(Stored items)

-- ==== Sys2Proof/Tests/Slice0.lean ====
section
/-! SUPPORT. The model's own tests. Expected values are the spec's: the vectors of 95_test_vectors.md (section named at
each), the example words of 30_encoding.md R70, the tables of the rules. The last part shows, for every obligation with
hypotheses, a concrete state and operands that meet them. -/

namespace Sys2Proof.Tests

open Sys2Proof Sys2Proof.Machine

/-- A field of the next state, if there is one. -/
def fieldOf {α : Type} (f : State → α) : Host.Outcome State Fault Refusal → Option α
  | .next s => some (f s)
  | .fault _ => none
  | .refused _ => none

/-- The operands of the spec's worked example (R152, R166), idle. -/
def idleState : State := { State.reset with din := 0x6F6B, key := 0xA73B }

/-- A command with opcode `op` in flight on given operands, two host steps before its completion. -/
def busyState (op : Nibble) (din key : Block) (script : List HostAction) : State :=
  { State.reset with phase := .busy, lop := op, ldin := din, lkey := key, wait := 2, script := script }

/-! ### WellFormed: each check passes the good term and refuses the ill-formed one -/

theorem test_default_sbox_is_a_permutation : sboxFwd.wf = true := by decide
theorem test_constant_table_refused : SboxTable.wf (fun _ _ => 0) = false := by decide
theorem test_table_with_one_repeat_refused :
    SboxTable.wf (fun r c => if r = 0 ∧ c = 0 then 0x4 else sboxFwd r c) = false := by decide
theorem test_script_rd_then_wrh : scriptWf false [.word (.bus 0x40000), .wrh .din] = true := by decide
theorem test_script_wrh_first_refused : scriptWf false [.wrh .din] = false := by decide
theorem test_script_write_gives_no_h : scriptWf false [.word (.bus 0x80000), .wrh .din] = false := by decide
theorem test_script_wrh_after_reset_only_refused : scriptWf false [.reset, .wrh .din] = false := by decide
theorem test_canonical_read : Instr.canonical (.rd .dout 0) = true := by decide
theorem test_read_with_data_not_canonical : Instr.canonical (.rd .dout 1) = false := by decide

/-! ### Decoding: words written out bit by bit (R61, R62, R67, R70) -/

theorem test_decode_enc : decode (.cmdw 0b0000000000000001#16) = .ok (.enc 0) := rfl
theorem test_decode_dec : decode (.cmdw 0b0000000000000010#16) = .ok (.dec 0) := rfl
theorem test_decode_keyexp : decode (.cmdw 0b0000000000000011#16) = .ok (.keyexp 0) := rfl
theorem test_decode_gfmul : decode (.cmdw 0b0000000000000100#16) = .ok (.gfmul 0) := rfl
theorem test_decode_sbox : decode (.cmdw 0b1111111111110101#16) = .ok (.sbox 0xFFF) := rfl
theorem test_decode_sboxinv : decode (.cmdw 0b0000000000010110#16) = .ok (.sboxinv 1) := rfl
theorem test_decode_illegal_zero : decode (.cmdw 0b0000000000000000#16) = .error (.illegalOpcode 0) := rfl
theorem test_decode_illegal_seven : decode (.cmdw 0b0000000000000111#16) = .error (.illegalOpcode 7) := rfl
theorem test_decode_illegal_ignored_bits : decode (.cmdw 0b0000000000010000#16) = .error (.illegalOpcode 0x10) := rfl
theorem test_decode_wr_key : decode (.bus 0b1_001_1010011100111011#20) = .ok (.wr .key 0xA73B) := rfl
theorem test_decode_wr_din : decode (.bus 0b1_000_0110111101101011#20) = .ok (.wr .din 0x6F6B) := rfl
theorem test_decode_rd_status : decode (.bus 0b0_011_0000000000000000#20) = .ok (.rd .status 0) := rfl
theorem test_decode_rd_rk2 : decode (.bus 0b0_111_0000000000000000#20) = .ok (.rd .rk2 0) := rfl
theorem test_encode_examples :
    encode (.wr .key 0xA73B) = .bus 0x9A73B ∧ encode (.wr .din 0x6F6B) = .bus 0x86F6B ∧
    encode (.wr .cmd 0x0001) = .bus 0xA0001 ∧ encode (.rd .status 0) = .bus 0x30000 ∧
    encode (.wr .status 0x000C) = .bus 0xB000C ∧ encode (.rd .rk2 0) = .bus 0x70000 := by decide
theorem test_table_rows_disjoint :
    [tableRow (.enc 0), tableRow (.dec 0), tableRow (.keyexp 0), tableRow (.gfmul 0), tableRow (.sbox 0),
      tableRow (.sboxinv 0), tableRow (.rd .din 0), tableRow (.wr .din 0)].Pairwise
      (fun a b => a.busFormat ≠ b.busFormat ∨ (a.mask = b.mask ∧ a.pattern ≠ b.pattern)) := by decide
theorem test_table_words :
    decodeTableWord 16 0x0001 = some (.enc 0) ∧ decodeTableWord 16 0x0006 = some (.sboxinv 0) ∧
    decodeTableWord 16 0x0007 = none ∧ decodeTableWord 24 0x00000 = some (.rd .din 0) ∧
    decodeTableWord 24 0x80000 = some (.wr .din 0) ∧ decodeTableWord 24 0x100000 = none := by decide

/-! ### Host scripts as text (R68, R69, R70) -/

theorem test_assemble_wr : assemble ["wr KEY, 0xA73B ; the key"] = some [.word (.bus 0x9A73B)] := by decide
theorem test_assemble_by_index : assemble ["rd 7", "  ; nothing"] = some [.word (.bus 0x70000)] := by decide
theorem test_hex_digits_of_both_cases : parseNumber "0xbF9".toList = some 0x0BF9 ∧ parseNumber "0x0G".toList = none := by
  decide
theorem test_assemble_run : assemble ["run ENC"] = some [.word (.bus 0xA0001), .poll] := by decide
theorem test_assemble_mv : assemble ["mv DIN, DOUT"] = some [.word (.bus 0x40000), .wrh .din] := by decide
theorem test_assemble_mnemonic_for_cmd_only : assemble ["wr DIN, ENC"] = none := by decide
theorem test_wrh_word : wrhWord .din 0x09BE = 0x809BE := by decide

/-! ### The cipher's functions (95_test_vectors.md 2.1 to 2.6) -/

theorem test_gfmul_vectors :
    gfmul 0x4 0x7 = 0xF ∧ gfmul 0xF 0xF = 0xA ∧ gfmul 0x2 0x9 = 0x1 ∧ gfmul 0x4 0x4 = 0x3 ∧ gfmul 0x8 0x2 = 0x3 ∧
    gfmul 0x3 0x7 = 0x9 ∧ gfmul 0x9 0x9 = 0xD ∧ gfmul 0xE 0xD = 0xA ∧ gfmul 0x6 0xC = 0xE := by decide
/-- Row 0xB of the table of R102. -/
theorem test_gfmul_row_b :
    (List.range 16).map (fun y => gfmul 0xB (BitVec.ofNat 4 y)) =
      [0x0, 0xB, 0x5, 0xE, 0xA, 0x1, 0xF, 0x4, 0x7, 0xC, 0x2, 0x9, 0xD, 0x6, 0x8, 0x3] := by decide
theorem test_state_layout : blockToState 0x1234 = ⟨1, 2, 3, 4⟩ ∧ stateToBlock ⟨1, 2, 3, 4⟩ = 0x1234 := by decide
/-- R114: the inverse table. -/
theorem test_sbox_inv_table :
    sboxInv.entries = [0xA, 0x5, 0x9, 0xB, 0x1, 0x7, 0x8, 0xF, 0x6, 0x0, 0x2, 0x3, 0xC, 0x4, 0xD, 0xE] := by decide
theorem test_sub_word : subWord sboxFwd 0xB3 = 0x3B ∧ subWord sboxFwd 0x72 = 0x5A := by decide
theorem test_linear_layers :
    stateToBlock (shiftRows (blockToState 0xABCD)) = 0xABDC ∧
    stateToBlock (mixColumns (blockToState 0x1234)) = 0xD17C ∧
    stateToBlock (mixColumnsInverse (blockToState 0xABCD)) = 0xE51A ∧
    stateToBlock (mixColumns (blockToState 0x0010)) = 0x4010 ∧
    stateToBlock (addRoundKey (blockToState 0x6F6B) 0xA73B) = 0xC850 := by decide
theorem test_rotate_word : rotateWord 0x3B = 0xB3 := by decide
theorem test_key_expansion_a73b : keyExpansion sboxFwd 0xA73B = (0xA73B, 0x1C27, 0x7651) := by decide
theorem test_key_expansion_0001 : keyExpansion sboxFwd 0x0001 = (0x0001, 0xC9C8, 0x955D) := by decide
theorem test_encrypt_vectors :
    encrypt sboxFwd 0x6F6B 0xA73B = 0x09BE ∧ encrypt sboxFwd 0xABCD 0x2D55 = 0x2FA1 ∧
    encrypt sboxFwd 0x0000 0x0000 = 0x07B4 ∧ encrypt sboxFwd 0xFFFF 0xFFFF = 0x5455 := by decide
theorem test_decrypt_vectors :
    decrypt sboxFwd 0x2892 0x4AF5 = 0xD728 ∧ decrypt sboxFwd 0x0820 0x5678 = 0x1234 := by decide

/-! ### One step of the machine: the commands (95_test_vectors.md 2.1, 2.3, 2.5 to 2.7) -/

theorem test_enc_accepts : fieldOf (fun s => (s.lop, s.ldin, s.lkey, s.phase, s.done)) (exec (.enc 0) idleState) =
    some (0x1, 0x6F6B, 0xA73B, .busy, false) := by decide
theorem test_enc_completes : fieldOf (fun s => (s.dout, s.phase, s.done, s.rk0)) (step { busyState 0x1 0x6F6B 0xA73B [] with wait := 0 }) =
    some (0x09BE, .idle, true, 0) := by decide
theorem test_dec_completes : fieldOf State.dout (complete (busyState 0x2 0x09BE 0xA73B [])) = some 0x6F6B := by decide
theorem test_keyexp_completes : fieldOf (fun s => (s.rk0, s.rk1, s.rk2, s.dout)) (complete (busyState 0x3 0 0x4AF5 [])) =
    some (0x4AF5, 0xDD28, 0x87AF, 0) := by decide
theorem test_gfmul_completes : fieldOf State.dout (complete (busyState 0x4 0xAB47 0xFFFF [])) = some 0x000F := by decide
theorem test_sbox_completes : fieldOf State.dout (complete (busyState 0x5 0x0047 0 [])) = some 0x99D5 := by decide
theorem test_sboxinv_completes : fieldOf State.dout (complete (busyState 0x6 0x89AB 0 [])) = some 0x6023 := by decide
/-- V9: bits 15:4 are ignored. -/
theorem test_ignored_bits : fieldOf State.lop (exec (.wr .cmd 0x0011) State.reset) = some 0x1 := by decide

/-! ### One step of the machine: the window and the errors (95_test_vectors.md 2.7) -/

/-- V1. -/
theorem test_reset_reads_zero : ∀ r ∈ allRegs, memRead r State.reset = 0 := by decide
/-- V2, V3: an illegal opcode sets ILL alone. -/
theorem test_illegal_opcode : fieldOf (fun s => (memRead .status s, memRead .cmd s)) (exec (.wr .cmd 0x0007) State.reset) =
    some (0x0004, 0x0000) := by decide
theorem test_zero_opcode_word : fieldOf (memRead .status) (step { State.reset with script := [.word (.cmdw 0)] }) =
    some 0x0004 := by decide
/-- V4, V5. -/
theorem test_status_clear : fieldOf State.ill (exec (.wr .status 0x0004) { State.reset with ill := true }) = some false := by
  decide
theorem test_status_low_bits_ignored :
    fieldOf (memRead .status) (exec (.wr .status 0x0003) { State.reset with ill := true }) = some 0x0004 := by decide
/-- V6. -/
theorem test_read_only_register : exec (.wr .dout 0x1234) State.reset = .next State.reset := rfl
/-- V8, V11: while BUSY only OVR is set. -/
theorem test_command_while_busy :
    fieldOf (fun s => (memRead .status s, memRead .cmd s)) (exec (.wr .cmd 0x000F) (busyState 0x1 0 0 [])) =
      some (0x0009, 0x0001) := by decide
/-- V7: right after acceptance STATUS reads BUSY. -/
theorem test_busy_at_once : fieldOf (memRead .status) (exec (.enc 0) State.reset) = some 0x0001 := by decide
/-- V12: reset while BUSY. -/
theorem test_reset_abandons :
    fieldOf (fun s => (memRead .status s, engineTurn s)) (step { busyState 0x1 0 0 [] with resetLine := true }) =
      some (0x0000, false) := by decide
theorem test_rd_key : fieldOf State.h (exec (.rd .key 0) idleState) = some 0xA73B := by decide
theorem test_poll_stays_while_busy :
    fieldOf (fun s => (s.script, s.h, s.wait)) (step (busyState 0x1 0 0 [.poll])) = some ([.poll], 0x0001, 1) := by decide
theorem test_poll_ends_when_idle :
    fieldOf (fun s => (s.script, s.h)) (step { State.reset with done := true, script := [.poll] }) =
      some ([], 0x0002) := by decide
theorem test_wrh : fieldOf State.din (step { State.reset with dout := 7, h := 0x09BE, hDefined := true, script := [.wrh .din] }) =
    some 0x09BE := by decide
theorem test_fetch_word_runs :
    fieldOf (fun s => (s.din, s.script)) (step (State.reset.withFetchWord 24 0x86F6B)) = some (0x6F6B, []) := by decide
theorem test_fetch_word_runs_a_command :
    fieldOf (fun s => (s.lop, s.phase)) (step (State.reset.withFetchWord 16 0x0003)) = some (0x3, .busy) := by decide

• TASK PROMPT:
Where the string "false" appears in a line of the entries above, return that line.

• EXERCISE RESULT:
theorem test_constant_table_refused : SboxTable.wf (fun _ _ => 0) = false := by decide
    SboxTable.wf (fun r c => if r = 0 ∧ c = 0 then 0x4 else sboxFwd r c) = false := by decide
theorem test_script_rd_then_wrh : scriptWf false [.word (.bus 0x40000), .wrh .din] = true := by decide
theorem test_script_wrh_first_refused : scriptWf false [.wrh .din] = false := by decide
theorem test_script_write_gives_no_h : scriptWf false [.word (.bus 0x80000), .wrh .din] = false := by decide
theorem test_script_wrh_after_reset_only_refused : scriptWf false [.reset, .wrh .din] = false := by decide
theorem test_read_with_data_not_canonical : Instr.canonical (.rd .dout 1) = false := by decide
    some (0x1, 0x6F6B, 0xA73B, .busy, false) := by decide
theorem test_status_clear : fieldOf State.ill (exec (.wr .status 0x0004) { State.reset with ill := true }) = some false := by
      some (0x0000, false) := by decide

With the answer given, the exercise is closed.